We’re considering making all core builtins available under the package std, so that they can be referenced unambiguously and more clearly than using the __ prefix.

import “std”

a: std.range(from: 3, by: -1, to: >0) // 2, 3, 1

The text was updated successfully, but these errors were encountered:

cueckoo · 2021-07-03T11:02:50Z

Original reply by @seh in cuelang/cue#943 (comment)

This is so good to see.

One problem to consider with the "Switch" section: You write, more or less, if a {} else if b {} ..., but quite frequently b is !a or not a, which requires restating a. Could let help here to define the result of a once, and express it being both true for the consequent branch and its negation for the alternate branch?

cueckoo · 2021-07-03T11:02:51Z

Original reply by @seh in cuelang/cue#943 (comment)

Also, while head is evocative, it does so little that it barely justifies its inclusion. I thought of coalesce as a good name for picking the first suitable item in a sequence that can accommodate "null" or disqualified values.
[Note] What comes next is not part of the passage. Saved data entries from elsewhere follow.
def State.startUnit (s : State) (die : Nat) (r : CtlReg) (unit : Nat) : State :=
  { s with busy := s.busy.put (busyKey die r unit) s.cycle }
def State.stopUnit (s : State) (die : Nat) (r : CtlReg) (unit : Nat) : State :=
  { s with busy := Map.del (busyKey die r unit) s.busy }
def State.runsUnit (s : State) (die : Nat) (r : CtlReg) (unit : Nat) : Bool := s.busy.has (busyKey die r unit)
/-- Whether a unit has run for n cycles. -/
def State.expired (s : State) (die : Nat) (r : CtlReg) (unit n : Nat) : Bool :=
  match s.busy.get? (busyKey die r unit) with
  | some t => decide (t + n ≤ s.cycle)
  | none => false

def State.reg (s : State) (die : Nat) (r : CtlReg) : Nat := s.ctlReg die r.offset
def State.setReg (s : State) (die : Nat) (r : CtlReg) (v : Nat) : State := s.setCtl die r.offset v

/-- A value with bits hi to lo replaced. -/
def putBits (x hi lo v : Nat) : Nat := x - bits x hi lo * 2 ^ lo + v % 2 ^ (hi + 1 - lo) * 2 ^ lo

/-- What a plain write stores: fields marked read only keep their bits (R368). -/
def CtlReg.stored (r : CtlReg) (old v : Nat) : Nat :=
  (old &&& r.readOnly v) ||| (v &&& (r.fields - (r.fields &&& r.readOnly v)))

/-- The other end of a UCIe link (R8, R379): its die and edge. -/
def ucieEnd (die e : Nat) : Nat × Nat :=
  if die = 16 then (4 * e, 3)
  else if die = 17 then (4 * e + 3, 1)
  else match e with
    | 0 => (die - 4, 2)
    | 1 => if die % 4 = 3 then (17, die / 4) else (die + 1, 3)
    | 2 => (die + 4, 0)
    | _ => if die % 4 = 0 then (16, die / 4) else (die - 1, 1)

/-- The module port of a UAL_CTL register (R370). -/
def modulePort (die p : Nat) : Nat := (die - 16) * 24 + p

/-- A die has lost rail 0 or rail 1: it serves nothing, and its control processor stops (R375). -/
def State.dieDown (s : State) (die : Nat) : State :=
  (s.setDie die { s.die die with off := true }).setReg die .cp 0

/-- A boot step begins (R371, R383): STEP follows the units that firmware starts. -/
def State.stepBegins (s : State) (n : Nat) : State := { s with bootStep := if s.serving then s.bootStep else max s.bootStep n }

/-- A write of PWR_RAIL: a rail below which another is not GOOD stays off and sets ERR (R370). Rails 2 and 3, the stack's,
belong to step 5; a stack that loses one serves nothing (R375). -/
def State.writeRail (s : State) (die v : Nat) : State :=
  let old := s.reg die .rail
  let good (i : Nat) : Bool := bit old (4 + i)
  let want (i : Nat) : Bool := bit v i && ((List.range i).all good || bit old i)
  let en := (List.range 4).foldl (fun n i => n + if want i then 2 ^ i else 0) 0
  let goods := (List.range 4).foldl (fun n i => n + if want i && good i then 2 ^ i else 0) 0
  let err := bit v 8 || (List.range 4).any fun i => bit v i && !want i
  let s1 := s.setReg die .rail (natOf err * 2 ^ 8 + goods * 2 ^ 4 + en)
  let s2 := (List.range 4).foldl (fun st i =>
    if want i then (if bit old i then st else st.startUnit die .rail i) else st.stopUnit die .rail i) s1
  let s3 := if [2, 3].any fun i => want i && !bit old i then s2.stepBegins 5 else s2
  let s4 := if [2, 3].any fun i => bit old i && !want i then s3.setDie die { s3.die die with stackOff := true } else s3
  if goods % 4 = 3 then s4 else s4.dieDown die

/-- Whether a bit is set in a value, and starts something: it was written as 1. -/
def State.writeStart (s : State) (die : Nat) (r : CtlReg) (v done : Nat) (started : Bool) (step : Nat) : State :=
  let new := r.stored (s.reg die r) v
  if started then ((s.setReg die r (new - (new &&& done))).startUnit die r 0).stepBegins step else s.setReg die r new

/-- A control processor that is started or given another PC issues the word there: nothing is left of the instruction it was
stopped in (R373; log 25). -/
def Group.afresh (g : Group) : Group :=
  { g with mode := .control, word := none, target := none, reads := {}, wait := none, parked := false, repcnt := 0, due := none }

/-- The trained ports whose switch reports another index than the device id are retired (R377). -/
def State.retireOthers (s : State) : State :=
  { s with uals := Map.mapVals (fun u =>
      if u.trained && u.peerIdx != s.device then { u with serve := false, trained := false, retired := true } else u) s.uals }

/-- Fenced ports are retired as step 8 begins (R376, R382). -/
def State.retireFenced (s : State) : State :=
  ((List.range 48).filter (s.fenced 6)).foldl
    (fun st p => st.setUal p { st.ual p with serve := false, trained := false, retired := true }) s

/-- Whether a stack retrains; whether it is to, once its deadline queue is empty (R361, R384). -/
def State.retrains (s : State) (die : Nat) : Bool := s.runsUnit die .hbm 3
def State.toRetrain (s : State) (die : Nat) : Bool := s.runsUnit die .hbm 4

/-- A store takes effect in a die's control space (R367, R370): `who` is the writer, for flash. A CP_SRAM window whose
processor runs stays unchanged. -/
def State.ctlWrite (s : State) (who die : Nat) (r : CtlReg) (v : Nat) : State :=
  let old := s.reg die r
  let new := r.stored old v
  match r with
  | .rail => s.writeRail die v
  | .cp =>
    let s1 := s.setReg die .cp (v % 2)
    if bit v 0 && !bit old 0 then
      let g := s1.group (cpGid die)
      s1.setGroup (cpGid die) { g.afresh with halted := false, stepArmed := false }
    else s1
  | .haltq => s
  | .fuse _ => s
  | .devId => let s1 := s.setReg die r new; if die = 16 then s1.retireOthers else s1
  | .sram o => if s.cpRuns die then s else s.writeNum (sramAddr die o) 8 v
  | .page => s.setReg die r new
  | .hbm =>
    if s.retrains die || s.toRetrain die then s
    else
      let start := bit v 0 || bit v 3
      let s1 := s.setReg die .hbm (putBits (putBits (if start then putBits new 5 4 0 else new) 0 0 0) 3 3 0)
      let s2 := if bit v 0 then (s1.startUnit die .hbm 0).stepBegins 5 else s1
      if bit v 3 then s2.startUnit die .hbm (if (s.die die).deadline.isEmpty then 3 else 4) else s2
  | .mr => if bit old 38 && !bit old 39 then s else s.writeStart die r v (maskBits 39 39) (bit v 38) 0
  | .ucie _ => s.writeStart die r v (maskBits 2 1) (bit v 0) 6
  | .core _ => s.writeStart die r v (maskBits 23 16 + maskBits 2 1) (bit v 0) 10
  | .pcie => s.writeStart die r v (maskBits 2 1) (bit v 0) 7
  | .ual p =>
    let s0 := s.writeStart die r v (maskBits 2 1) (bit v 0) 8
    let s1 := if bit v 0 then s0.retireFenced else s0
    let u := s1.ual (modulePort die p)
    s1.setUal (modulePort die p) (
      if bit v 3 && u.trained then
        (if u.peerIdx = s.device then { u with serve := true } else { u with serve := false, trained := false, retired := true })
      else { u with serve := false })
  | .arbTest => s.setReg die r new
  | .arbCmd => s.writeStart die r v (maskBits 2 1) (bit v 0) 9
  | .orgTest => s.writeStart die r v (maskBits 2 1) (bit v 0) 11
  | .flash o => { s with flashBusy := some (s.reg 16 .page * 2 ^ 20 + o, v, who) }
  | .cap => s.setReg die r new

/-- What a load from a die's control space reads (R370, R372). -/
def State.ctlRead (s : State) (die : Nat) (r : CtlReg) : Nat :=
  match r with
  | .cp => natOf (s.cpRuns die) + 2 * natOf (s.group (cpGid die)).halted
  | .haltq => (s.die die).haltq.headD 0
  | .sram o => s.num (sramAddr die o) 8
  | .fuse o => if 192 ≤ o ∧ o < 256 then 0 else s.num (fuseAddr o) 8
  | .flash o => s.num (flashAddr (s.reg 16 .page * 2 ^ 20 + o)) 8
  | r => s.reg die r

/-- A read of CP_HALTQ removes the entry it returns (R370). -/
def State.afterCtlRead (s : State) (die : Nat) (r : CtlReg) : State :=
  match r with
  | .haltq => s.setDie die { s.die die with haltq := (s.die die).haltq.drop 1 }
  | _ => s

/-- The register at a control-space address die × 2^24 + offset. -/
def ctlAt (a : Nat) : Option CtlReg := ctlRegAt (a / 2 ^ 24) (a % 2 ^ 24)

/-- What a store to a control-space register is, of the steps the opcode table lists. -/
inductive CtlAct where
  | plain | rail | cpRun | hbmInit | hbmTrain | hbmServe | mrGo | ucieTrain | pcieTrain | cxl | ualTrain | ualServe
  | arbGo | coreGo | orgGo | flash
  deriving DecidableEq, Repr

/-- The step that a store of a value to a register is. -/
def State.ctlAct (s : State) (die : Nat) (r : CtlReg) (v : Nat) : CtlAct :=
  let old := s.reg die r
  match r with
  | .rail => .rail
  | .cp => if bit v 0 && !bit old 0 then .cpRun else .plain
  | .hbm => if bit v 0 then .hbmInit else if bit v 3 then .hbmTrain else if bit v 16 && !bit old 16 then .hbmServe else .plain
  | .mr => if bit v 38 then .mrGo else .plain
  | .ucie _ => if bit v 0 && !bit old 0 then .ucieTrain else .plain
  | .pcie => if bit v 6 && !bit old 6 then .cxl else if bit v 0 then .pcieTrain else .plain
  | .ual _ => if bit v 3 && !bit old 3 then .ualServe else if bit v 0 then .ualTrain else .plain
  | .arbCmd => if bit v 0 then .arbGo else .plain
  | .core _ => if bit v 0 then .coreGo else .plain
  | .orgTest => if bit v 0 then .orgGo else .plain
  | .flash _ => .flash
  | _ => .plain

/-! The fence map, and units out of service (R379, R381, R382). -/

/-- A cluster is fenced or out of service: by the map, by CORE_TEST.FENCE, or since its test failed. -/
def State.clusterFenced (s : State) (c : Nat) : Bool :=
  (s.cluster c).outOfService || s.fenced 16 c || bit (s.reg (c / 22) (.core (c % 22))) 8

/-- An Arbor number is fenced or out of service (REASON 8). -/
def State.arborFenced (s : State) (n : Nat) : Bool := s.fenced 12 n || bit (s.reg 16 .arbTest) (32 + n)

/-- The Orangery of a die is fenced or out of service, or its die has none in service (R382). -/
def State.orangeryFenced (s : State) (d : Nat) : Bool := (s.die d).orangeryOut || s.fenced 60 d || s.dieOut d

/-- The host port is out of service: its training has failed, or its link die is off (R376, R381, R382, R386). -/
def State.hostPortOut (s : State) : Bool := bit (s.reg 16 .pcie) 2 || (s.die 16).off

/-- Step 11 has ended on a die. -/
def State.orangeryTested (s : State) (d : Nat) : Bool := s.orangeryFenced d || bits (s.reg d .orgTest) 2 1 != 0

/-! Service levels (R383, R384). -/

/-- A port that carries flits: trained and not dead (R323, R341), not fenced, and its link die powered (R382, R386). -/
def State.portUp (s : State) (p : Nat) : Bool :=
  (s.ual p).trained && !(s.ual p).retired && !s.fenced 6 p && !(s.die (16 + p / 24)).off

/-- A port that can carry traffic: one whose switch reports the module's device id (R377). -/
def State.portLive (s : State) (p : Nat) : Bool := s.portUp p && (s.ual p).peerIdx == s.device

/-- Every compute die in service has its stack serving. -/
def State.stacksServe (s : State) : Bool := (List.range 16).all fun d => s.dieOut d || bit (s.reg d .hbm) 16

/-- Every stack in service has trained at its final rate; and every one has, or has failed to and stays at its last rate. -/
def State.fullRate (s : State) : Bool := (List.range 16).all fun d => s.dieOut d || bit s.fullMask d
def State.rateEnded (s : State) : Bool := (List.range 16).all fun d => s.dieOut d || bit s.fullMask d || bit s.rateFailed d

/-- LEVEL of SYS_SERVICE_LEVEL. -/
def State.level (s : State) : Nat := if !s.serving then 0 else if s.fullRate then 2 else 1

/-- SYS_SERVICE_LEVEL (R383). -/
def State.serviceLevel (s : State) : Nat :=
  s.fullMask % 2 ^ 16 * 2 ^ 48
    + ((List.range 16).filter s.stackFenced).foldl (fun n d => n + 2 ^ d) 0 * 2 ^ 32
    + ((List.range 352).filter s.clusterFenced).length * 2 ^ 23
    + ((Map.keys s.uals).filter s.portLive).length * 2 ^ 17
    + bits (s.reg 16 .cap) 19 16 * 2 ^ 12
    + (if s.serving && s.rateEnded then 0 else s.bootStep % 16 * 2 ^ 8) + s.level

end Sys2Proof.Machine
end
Against that, though, in your "Switch" example, I suppose the list should never wind up with more than one value, as opposed to it being prefixed by any number of "null" values.

cueckoo · 2021-07-03T11:02:52Z

Original reply by @mpvl in cuelang/cue#943 (comment)

@seh: yes, let could be used here that way, though outside the list. We could perhaps consider allowing let in lists.
Also, one could mimic this behavior with: head([if a {}, {}]), where the second element is the "default", and thus !a`.

Regarding head: I agree its utility is a bit meager. We did consider a select builtin which I think is close to what you're proposing, where it would pick the first of any valid entry. The main problem with this pattern seems that it will be too easy to ignore potential errors, so it may be a less safe approach. Having said that, it reads quite nice and we have seen configurations where this would have merit. So it is something to consider. It just seemed safer to see how far one would get with this seemingly safer approach.

I'm not sure I understand the point with the null values, but maybe this answers your question.

Do you think adding head is not warranted and using a [...][0] pattern is sufficient?

cueckoo · 2021-07-03T11:02:53Z

Original reply by @seh in cuelang/cue#943 (comment)

I was not sure that CUE has the same notion of "null" values that SQL, HCL, Jsonnet, and other languages have, so the semantics of a hypothetical coalesce function might not apply.

I don't think head is warranted without tail (or rest), and perhaps nth. My Lisp is showing. I haven't yet reached for any functions like that, though. I'd rather spend those tokens on set manipulation functions for lists.

Would it be possible to write a CUE "function" that encapsulates your [if a {consequent}, {alternate}][0] technique? It would require at least two inputs; the alternate could be optional. It's not much compression, but might cut down on the "syntactic noise" with those brackets. Yes, I confess that I'm still looking for else.

cueckoo · 2021-07-03T11:03:27Z

Original reply by @mpvl in cuelang/cue#943 (comment)

@seh: you can do else with the switch approach and I’m not in favor of a dedicated If-else construct, as it encourages bad patterns.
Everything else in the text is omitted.